The storyline has been done to death. Barbie and her friends aren’t popular, but they want to be. The popular kids are mean and heartless, and torment everyone around them who is not popular. It is the aim of all the nerds to be cool, and the aim of the cool to keep away from the nerds. In the middle of this, Barbie gets a crush on a popular boy, Todd (not Ken! Where’s Ken when you need him?) who is the boyfriend of Barbie’s arch rival, Raquel. When Todd shows interest in Barbie, it only serves to make Raquel angry, and she torments Barbie even more.

Barbie wants to be the anchor for the high school’s news show, and decides that in order to win that spot, she’ll do an in-depth report on what it takes to be cool. What she discovers is that the cool girls spend their time back-biting and spreading rumors, and that’s not the kind of person she wants to be. She has to give up what she wants in order to be true to her friends. However, in the end, she gets everything she wants.

Barbie has always stood for girl power, as an emblem for everything girls should aspire to be. She can have any career, she can stay home if she wants, she can be educated – there is a Barbie for every goal. Barbie is a symbol of hope for girls. It disturbed me to see her so easily led into doing things she knew were wrong because of her desire to be popular. Barbie knows better.

The Barbie of the movie was too hung-up on her feelings for Todd, and her sense of self-worth was diminished when he broke their date. Barbie as we’ve always known her has a self-esteem that is not dependent on anyone else. She knows who she is, and a broken date will not crush her. It will disappoint her, but she’ll move forward, having filled her life with purpose and meaning. Todd wasn’t even worth Barbie’s time. His whole focus was himself and sports. The Barbie I know looks for a guy who has more going on upstairs.

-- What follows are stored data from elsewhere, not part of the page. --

-- ==== Sys2Proof/Laws/State.lean ====
section
/-! SUPPORT. The small lemmas of the state: what each plain update leaves of each part, true by unfolding. -/

namespace Sys2Proof.Machine

set_option Elab.async false

@[simp] theorem State.regPut_pending (s : State) (a : Nat) (w : Word) : (s.regPut a w).pending = s.pending := rfl
@[simp] theorem State.regPut_free (s : State) (a : Nat) (w : Word) : (s.regPut a w).free = s.free := rfl
@[simp] theorem State.regPut_banks (s : State) (a : Nat) (w : Word) : (s.regPut a w).banks = s.banks := rfl
@[simp] theorem State.regPut_clk (s : State) (a : Nat) (w : Word) : (s.regPut a w).clk = s.clk := rfl
@[simp] theorem State.regPut_ports (s : State) (a : Nat) (w : Word) : (s.regPut a w).ports = s.ports := rfl
@[simp] theorem State.regPut_tim (s : State) (a : Nat) (w : Word) : (s.regPut a w).tim = s.tim := rfl
@[simp] theorem State.regPut_lnk (s : State) (a : Nat) (w : Word) : (s.regPut a w).lnk = s.lnk := rfl
@[simp] theorem State.regPut_que (s : State) (a : Nat) (w : Word) : (s.regPut a w).que = s.que := rfl
@[simp] theorem State.regPut_fau (s : State) (a : Nat) (w : Word) : (s.regPut a w).fau = s.fau := rfl
@[simp] theorem State.regPut_prm (s : State) (a : Nat) (w : Word) : (s.regPut a w).prm = s.prm := rfl
@[simp] theorem State.regPut_stream (s : State) (a : Nat) (w : Word) : (s.regPut a w).stream = s.stream := rfl
@[simp] theorem State.regPut_plane (s : State) (a : Nat) (w : Word) : (s.regPut a w).plane = s.plane := rfl
@[simp] theorem State.regPut_regions (s : State) (a : Nat) (w : Word) : (s.regPut a w).regions = s.regions := rfl
@[simp] theorem State.regPut_chans (s : State) (a : Nat) (w : Word) : (s.regPut a w).chans = s.chans := rfl
@[simp] theorem State.regPut_feeds (s : State) (a : Nat) (w : Word) : (s.regPut a w).feeds = s.feeds := rfl
@[simp] theorem State.regPut_adc (s : State) (a : Nat) (w : Word) : (s.regPut a w).adc = s.adc := rfl
@[simp] theorem State.regPut_chn (s : State) (a : Nat) (w : Word) : (s.regPut a w).chn = s.chn := rfl
@[simp] theorem State.regPut_wch (s : State) (a : Nat) (w : Word) : (s.regPut a w).wch = s.wch := rfl
@[simp] theorem State.regPut_trg (s : State) (a : Nat) (w : Word) : (s.regPut a w).trg = s.trg := rfl
@[simp] theorem State.regPut_codec (s : State) (a : Nat) (w : Word) : (s.regPut a w).codec = s.codec := rfl
@[simp] theorem State.regPut_pmc (s : State) (a : Nat) (w : Word) : (s.regPut a w).pmc = s.pmc := rfl
@[simp] theorem State.regPut_sns (s : State) (a : Nat) (w : Word) : (s.regPut a w).sns = s.sns := rfl
@[simp] theorem State.regPut_saf (s : State) (a : Nat) (w : Word) : (s.regPut a w).saf = s.saf := rfl
@[simp] theorem State.regPut_book (s : State) (a : Nat) (w : Word) : (s.regPut a w).book = s.book := rfl
@[simp] theorem State.regPut_pwr (s : State) (a : Nat) (w : Word) : (s.regPut a w).pwr = s.pwr := rfl
@[simp] theorem State.regPut_start (s : State) (a : Nat) (w : Word) : (s.regPut a w).start = s.start := rfl
@[simp] theorem State.regPut_access (s : State) (a : Nat) (w : Word) : (s.regPut a w).access = s.access := rfl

I also disliked the premise that if you’re popular, you got that way by being mean. I have known plenty of girls who were popular but weren’t catty.

For these reasons, I didn’t feel that the character in the movie was consistent with Barbie, the icon. I don’t want my daughter using the movie Barbie as her role model; I want her to feel that her worth comes from the inside, not whether a boy asks her to the dance. Couple that with the bad animation, and I wasn’t impressed with the film. My 10-year-old daughter enjoyed it, but that’s as far as it went in our family.